" I " de Julien Delorme (Fantasy)

 

Ils ont construit de grands bâtiments, des palais somptueux, des églises et des mausolées de pierre qui jetaient leurs flèches loin dans le ciel. Et ils les ont couvert des effigies de leurs morts. Les chantiers se multipliaient et ils couvrirent leurs champs d’échafaudages cyclopéens. Pendant un temps, tout ne fut qu’entrelacs de métal, arabesques de poutrelles et de colonnes de pierres.

            Et quand ce fut fini, que les échelles et les travées furent remisées aux oubliettes, ils s’enfermèrent pour ne plus voir le monde. Chacun se choisit un chef, un père, un guide, et finalement, chacun se choisit lui-même pour seul maître. Ils se sont battus.

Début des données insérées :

theorem shrPair_eq {lo hi : CWord} (hl : lo.wellFormed = true) (hh : hi.wellFormed = true) (signed : Bool) (n : Nat) :
    let v := if signed then (hi.data ++ lo.data).sshiftRight n else (hi.data ++ lo.data) >>> n
    pairWith v (shrPair signed lo hi n) = ofPair v := by
  intro v
  have e := append_toNat hi.data lo.data
  have l1 := lo.data.isLt
  have l2 := hi.data.isLt
  have hm : (hi.data ++ lo.data).msb = hi.data.msb := by rw [BitVec.msb_append]; simp
  have bit : ∀ k < 64, v.getLsbD k = if n + k < 32 then lo.data.getLsbD (n + k) else if n + k < 64 then hi.data.getLsbD (n + k - 32)
      else signed && hi.data.msb := by
    intro k hk
    simp only [v]
    cases signed
    · simp only [Bool.false_eq_true, if_false, BitVec.getLsbD_ushiftRight, BitVec.getLsbD_append, Bool.false_and]
      split
      · rfl
      · split
        · rfl
        · exact BitVec.getLsbD_of_ge _ _ (by omega)
    · simp only [if_true, BitVec.getLsbD_sshiftRight, BitVec.getLsbD_append, hm, Bool.true_and, show ¬ 64 ≤ k by omega, decide_false,
        Bool.not_false]
      by_cases h1 : n + k < 64
      · simp only [h1, if_true]
      · simp only [h1, if_false, show ¬ n + k < 32 by omega]
  have high : v.extractLsb' 32 32 = if signed then hi.data.sshiftRight n else hi.data >>> n := by
    apply BitVec.eq_of_getLsbD_eq
    intro i hi'
    rw [BitVec.getLsbD_extractLsb', shr_bit _ _ _ _ hi', bit _ (by omega)]
    simp only [hi', decide_true, Bool.true_and, show ¬ n + (32 + i) < 32 by omega, if_false, show n + (32 + i) - 32 = n + i by omega]
    split <;> split <;> first | rfl | omega
  have hw := shrWord_eq hh signed n
  unfold shrPair
  dsimp only
  split
  · next hn =>
    apply pairWith_eq
    · dsimp only
      apply mod15_eq_res
      have hlo : (v.extractLsb' 0 32).toNat = 2 ^ (32 - n) * (hi.data.toNat % 2 ^ n) + lo.data.toNat / 2 ^ n := by
        have h1 : v.extractLsb' 0 32 = ((hi.data ++ lo.data) >>> n).extractLsb' 0 32 := by
          apply BitVec.eq_of_getLsbD_eq
          intro i hi'
          rw [BitVec.getLsbD_extractLsb', BitVec.getLsbD_extractLsb', bit _ (by omega), BitVec.getLsbD_ushiftRight, BitVec.getLsbD_append]
          simp only [hi', decide_true, Bool.true_and, zero_add, show n + i < 64 by omega, if_true]
        have hp : 2 ^ n * 2 ^ (32 - n) = 2 ^ 32 := by rw [← pow_add]; congr 1; omega
        have h2 : (hi.data.toNat * 2 ^ 32 + lo.data.toNat) / 2 ^ n = 2 ^ (32 - n) * hi.data.toNat + lo.data.toNat / 2 ^ n := by
          rw [← hp, show hi.data.toNat * (2 ^ n * 2 ^ (32 - n)) + lo.data.toNat = lo.data.toNat + 2 ^ n * (2 ^ (32 - n) * hi.data.toNat) by ring,
            Nat.add_mul_div_left _ _ (Nat.two_pow_pos n), add_comm]
        have h3 : 2 ^ (32 - n) * (hi.data.toNat % 2 ^ n) = 2 ^ (32 - n) * hi.data.toNat % 2 ^ 32 := by
          rw [← hp, mul_comm (2 ^ n), Nat.mul_mod_mul_left]
        have h4 : lo.data.toNat / 2 ^ n < 2 ^ (32 - n) := by
          rw [Nat.div_lt_iff_lt_mul (Nat.two_pow_pos _), mul_comm, hp]; exact l1
        have h5 : hi.data.toNat % 2 ^ n + 1 ≤ 2 ^ n := Nat.mod_lt _ (Nat.two_pow_pos n)
        have h6 : 2 ^ (32 - n) * (hi.data.toNat % 2 ^ n) + 2 ^ (32 - n) ≤ 2 ^ 32 := by
          have := Nat.mul_le_mul_left (2 ^ (32 - n)) h5
          rw [mul_comm _ (2 ^ n), hp, mul_add, mul_one] at this
          exact this
        rw [h1, lo_toNat, BitVec.toNat_ushiftRight, e, Nat.shiftRight_eq_div_pow, h2]
        rw [h3] at h6 ⊢
        generalize 2 ^ (32 - n) * hi.data.toNat = x at *
        generalize lo.data.toNat / 2 ^ n = y at *
        omega
      apply inv2_cancel
      refine (((srcRes_mod hl).sub (resI_mod _)).add (resI_mod _)).trans ?_
      rw [lowBits_toNat (by omega), lowBits_toNat (by omega), hlo]
      have hp : (2 : Int) ^ n * 2 ^ (32 - n) = 2 ^ 32 := by rw [← pow_add]; congr 1; omega
      have h1 : (lo.data.toNat : Int) = 2 ^ n * ((lo.data.toNat / 2 ^ n : Nat) : Int) + ((lo.data.toNat % 2 ^ n : Nat) : Int) := by
        exact_mod_cast (Nat.div_add_mod lo.data.toNat (2 ^ n)).symm
      have h2 : (2 : Int) ^ n * ((2 ^ (32 - n) * (hi.data.toNat % 2 ^ n) + lo.data.toNat / 2 ^ n : Nat) : Int) =
          2 ^ 32 * ((hi.data.toNat % 2 ^ n : Nat) : Int) + 2 ^ n * ((lo.data.toNat / 2 ^ n : Nat) : Int) := by
        rw [← hp]; push_cast; ring
      rw [h2]
      conv_lhs => rw [h1]
      rw [Int.ModEq]
      generalize (2 : Int) ^ n * ((lo.data.toNat / 2 ^ n : Nat) : Int) = x
      omega
    · rw [hw, high]; rfl
  · next hn =>
    have fill : ∀ m, (32 ≤ m) → (if signed then hi.data.sshiftRight m else hi.data >>> m : Word) =
        if signed then hi.data.sshiftRight n else hi.data >>> n := by
      intro m hm'
      apply BitVec.eq_of_getLsbD_eq
      intro i hi'
      rw [shr_bit _ _ _ _ hi', shr_bit _ _ _ _ hi', if_neg (by omega), if_neg (by omega)]
    have low : v.extractLsb' 0 32 = if signed then hi.data.sshiftRight (n - 32) else hi.data >>> (n - 32) := by
      apply BitVec.eq_of_getLsbD_eq
      intro i hi'
      rw [BitVec.getLsbD_extractLsb', shr_bit _ _ _ _ hi', bit _ (by omega)]
      simp only [hi', decide_true, Bool.true_and, zero_add, show ¬ n + i < 32 by omega, if_false, show n + i - 32 = n - 32 + i by omega]
      split <;> split <;> first | rfl | omega
    split
    · exact pairWith_gen (by dsimp only; rw [shrWord_eq hh, low]) (by dsimp only; rw [hw, high])
    · exact pairWith_gen (by dsimp only; rw [hw, low, fill (n - 32) (by omega)]) (by dsimp only; rw [hw, high])

theorem shlPair_gen {lo hi : CWord} (hl : lo.wellFormed = true) (hh : hi.wellFormed = true) (n : Nat) :
    shlPair lo hi n = (.gen (((hi.data ++ lo.data) <<< n).extractLsb' 0 32), .gen (((hi.data ++ lo.data) <<< n).extractLsb' 32 32)) := by
  have h := shlPair_eq hl hh n
  rw [pairWith, ofPair_eq] at h
  simp only [List.cons.injEq, and_true] at h
  rw [← h.1, ← h.2]
  unfold shlPair
  dsimp only
  split <;> rfl

/-- What a pair form writes (R168): the clamped value with its own residues. -/
theorem pairInt_dst {signed sat : Bool} {z : Int} {p : CWord × CWord}
    (h : pairWith (BitVec.ofInt 64 z) p = ofPair (BitVec.ofInt 64 z)) :
    (if sat && write64 signed sat z != write64 signed false z then ofPair (write64 signed sat z) else pairWith (write64 signed sat z) p) =
      ofPair (write64 signed sat z) := by
  have e : write64 signed false z = BitVec.ofInt 64 z := rfl
  split
  · rfl
  · next hn =>
    have : write64 signed sat z = BitVec.ofInt 64 z := by
      cases sat
      · rfl
      · rw [← e]; simpa using hn
    rw [this, h]

theorem mod64_eq {x : Int} {v : BitVec 64} (h : x % 2 ^ 64 = (v.toNat : Int) % 2 ^ 64) : BitVec.ofInt 64 x = v := by
  apply BitVec.eq_of_toNat_eq
  have h1 := ofInt64_toNat x
  have h2 := v.isLt
  omega

theorem ofInt64_add (signed : Bool) (a b : BitVec 64) : BitVec.ofInt 64 (ext64 signed a + ext64 signed b) = a + b := by
  have h1 := ext64_mod signed a
  have h2 := ext64_mod signed b
  apply mod64_eq
  rw [BitVec.toNat_add]
  omega

theorem ofInt64_sub (signed : Bool) (a b : BitVec 64) : BitVec.ofInt 64 (ext64 signed a - ext64 signed b) = a - b := by
  have h1 := ext64_mod signed a
  have h2 := ext64_mod signed b
  have h3 := b.isLt
  apply mod64_eq
  rw [BitVec.toNat_sub]
  omega

theorem ofInt64_neg (signed : Bool) (a : BitVec 64) : BitVec.ofInt 64 (-ext64 signed a) = 0 - a := by
  have h1 := ext64_mod signed a
  have h2 := a.isLt
  apply mod64_eq
  rw [BitVec.toNat_sub]
  simp only [BitVec.ofNat_eq_ofNat, BitVec.toNat_ofNat]
  omega

theorem productWords_eq {a b : CWord × CWord} (ha1 : a.1.wellFormed = true) (ha2 : a.2.wellFormed = true)
    (hb1 : b.1.wellFormed = true) (hb2 : b.2.wellFormed = true) (signed : Bool) :
    let z := ext64 signed (a.2.data ++ a.1.data) * ext64 signed (b.2.data ++ b.1.data)
    pairWith (BitVec.ofInt 64 z) (productWords signed a b) = ofPair (BitVec.ofInt 64 z) :=
  pairWith_word ((exactPair_ok ha1 ha2 signed).mul (exactPair_ok hb1 hb2 signed)) (n := 4) (by decide)

/-! ## Products of bytes and of 24 bits (R165, R167) -/

theorem byteExact_ok (signed : Bool) (x : Word) (k : Nat) : (byteExact signed x k).Ok := by
  unfold Exact.Ok byteExact
  dsimp only
  have h1 := resI_mod (lowBits 8 (x >>> (8 * k)))
  rw [lowBits_toNat (by decide)] at h1
  have h2 := lowBits_toNat (n := 8) (by decide) (x >>> (8 * k))
  refine (h1.sub_right _).trans ?_
  rw [h2]
  cases signed
  · simp only [Bool.false_eq_true, if_false, Int.ModEq]
    rw [if_neg (by omega)]
    omega
  · simp only [if_true, sextN, Int.ModEq]
    split <;> split <;> omega

theorem byteExact_val (signed : Bool) (x : Word) (k : Nat) :
    (byteExact signed x k).val = if signed then (x.extractLsb' (8 * k) 8).toInt else (x.extractLsb' (8 * k) 8).toNat := by
  unfold byteExact
  dsimp only
  have h2 := lowBits_toNat (n := 8) (by decide) (x >>> (8 * k))
  have h3 : (x.extractLsb' (8 * k) 8).toNat = (x >>> (8 * k)).toNat % 2 ^ 8 := by
    rw [BitVec.extractLsb'_toNat, BitVec.toNat_ushiftRight]
  rw [h2]
  cases signed
  · simp only [Bool.false_eq_true, if_false]
    rw [h3]
  · simp only [if_true]
    rw [BitVec.toInt_eq_toNat_cond, h3, sextN]
    have : (x >>> (8 * k)).toNat % 2 ^ 8 % 2 ^ 8 = (x >>> (8 * k)).toNat % 2 ^ 8 := by omega
    split <;> split <;> omega

theorem idp4Sum_ok (f : Fields) (a b : Word) {c : CWord} (hc : c.wellFormed = true) (ta tb : BitVec 4) :
    (idp4Sum f ⟨a, ta⟩ ⟨b, tb⟩ c).Ok := by
  unfold idp4Sum
  simp only [List.range_succ, List.range_zero, List.nil_append, List.foldl_append, List.foldl_cons, List.foldl_nil]
  exact ((((exactOf_ok hc _).add ((byteExact_ok _ _ _).mul (byteExact_ok _ _ _))).add ((byteExact_ok _ _ _).mul (byteExact_ok _ _ _))).add
    ((byteExact_ok _ _ _).mul (byteExact_ok _ _ _))).add ((byteExact_ok _ _ _).mul (byteExact_ok _ _ _))

theorem exact24_ok (w : Word) : (exact24 w).Ok := by
  unfold Exact.Ok exact24
  dsimp only
  have h1 := resI_mod (lowBits 24 w)
  rw [lowBits_toNat (by decide)] at h1
  refine (h1.sub_right _).trans ?_
  simp only [sextN, Int.ModEq]
  split <;> split <;> omega

/-! ## Bit fields and bytes (R173, R176) -/

theorem bfxChecked_eq {a b : CWord} (ha : a.wellFormed = true) (signed : Bool) :
    bfxChecked signed a b = .gen (bfxWord signed a.data b.data) := by
  unfold bfxChecked bfxWord
  cases hs : fieldSpan b.data with
  | none => show (⟨0, 0⟩ : CWord) = .gen 0; decide
  | some x =>
    obtain ⟨pos, n⟩ := x
    dsimp only
    rw [shrWord_eq ha]
    simp only [andWord, CWord.gen_data, Bool.false_eq_true, if_false]
    split
    · rw [predictOr_eq (CWord.gen_wellFormed _) (CWord.gen_wellFormed _)]; rfl
    · rfl

theorem bfiChecked_eq {a b c : CWord} (ha : a.wellFormed = true) (hc : c.wellFormed = true) :
    bfiChecked a b c = .gen (bfiWord a.data b.data c.data) := by
  unfold bfiChecked bfiWord
  cases hs : fieldSpan b.data with
  | none => exact congrArg (CWord.mk c.data) (wellFormed_iff.1 hc)
  | some x =>
    obtain ⟨pos, n⟩ := x
    dsimp only
    rw [shlWord_eq (a := andWord a (.gen (ones n))) (CWord.gen_wellFormed _),
      orWord_eq (a := andWord c (.gen (~~~(ones n <<< pos)))) (CWord.gen_wellFormed _) (CWord.gen_wellFormed _)]
    rfl

theorem bselByte_lt (a b c : Word) (i : Nat) : bselByte a b c i < 256 := by
  unfold bselByte
  dsimp only
  split <;> (try split) <;> (try split) <;> omega

theorem bsel_tag (a b c : Word) : mod15 (((List.range 4).map fun k => (bselByte a b c k : Int)).sum) = res (bselWord a b c) := by
  apply mod15_eq_res
  have h0 := bselByte_lt a b c 0
  have h1 := bselByte_lt a b c 1
  have h2 := bselByte_lt a b c 2
  have h3 := bselByte_lt a b c 3
  unfold bselWord
  rw [BitVec.toNat_ofNat, Nat.mod_eq_of_lt (by omega), Int.ModEq]
  simp only [List.range_succ, List.range_zero, List.nil_append, List.map_append, List.map_cons, List.map_nil, List.sum_append,
    List.sum_cons, List.sum_nil, List.singleton_append, List.cons_append]
  omega

/-! ## Conversions (R193) -/

theorem cvtExact_ok {ws : List CWord} (h0 : (c0 ws).wellFormed = true) (h1 : (c1 ws).wellFormed = true) (code : Nat) :
    (cvtExact code ws).Ok := by
  unfold cvtExact
  split
  · exact exactPair_ok h0 h1 _
  · exact exactOf_ok h0 _

theorem cvtExactWords_eq {e : Exact} (h : e.Ok) (code : Nat) : cvtExactWords code e = cvtPut code e.val := by
  unfold cvtExactWords cvtPut
  split
  · rw [h.word (by decide), h.word (by decide), ofPair_eq, ofInt64_lo, ofInt64_hi]
  · rw [h.typed]; rfl

end Sys2Proof.Machine
end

            Les pierres silencieuses répondirent aux cris de ceux qui les avaient érigé. Elles pleurèrent le sang de leurs architectes. Pas une fenêtre à laquelle ne perlât quelque larme écarlate, pas une façade sans les coulées pourpres de la vie qui ruisselle et se gâche.

            Puis les portes se fermèrent définitivement et chacun fut isolé. Il y eut un temps d’attente. De mystérieux vents faisaient sonner les cloches les plus hautes et leur bruit de tonnerre frappa les rues silencieuses par d’éphémères requiems. Puis ce fut l’arrivée des ronces et des lianes, des lierres envahissants qui montèrent à l’assaut des façades et entourèrent de couronnes improbables les têtes des rois morts, seules à oser encore contempler l’extérieur. Les champs et les jachères reprirent possession des lieux. Derrière leurs murailles, ils s’enfoncèrent plus loin encore, fouissant les entrailles de la terre à la recherche de cachettes inaccessibles.

            Et ils ruminent encore de sombres pensées contre ceux de l’extérieur, là bas, au plus profond de leurs caves. Mais je ne les entends pas. Seul au milieu d’eux, je m’étonne de ce peuple qui sortit les morts de leurs tombeaux et préféra s’enterrer à leur place.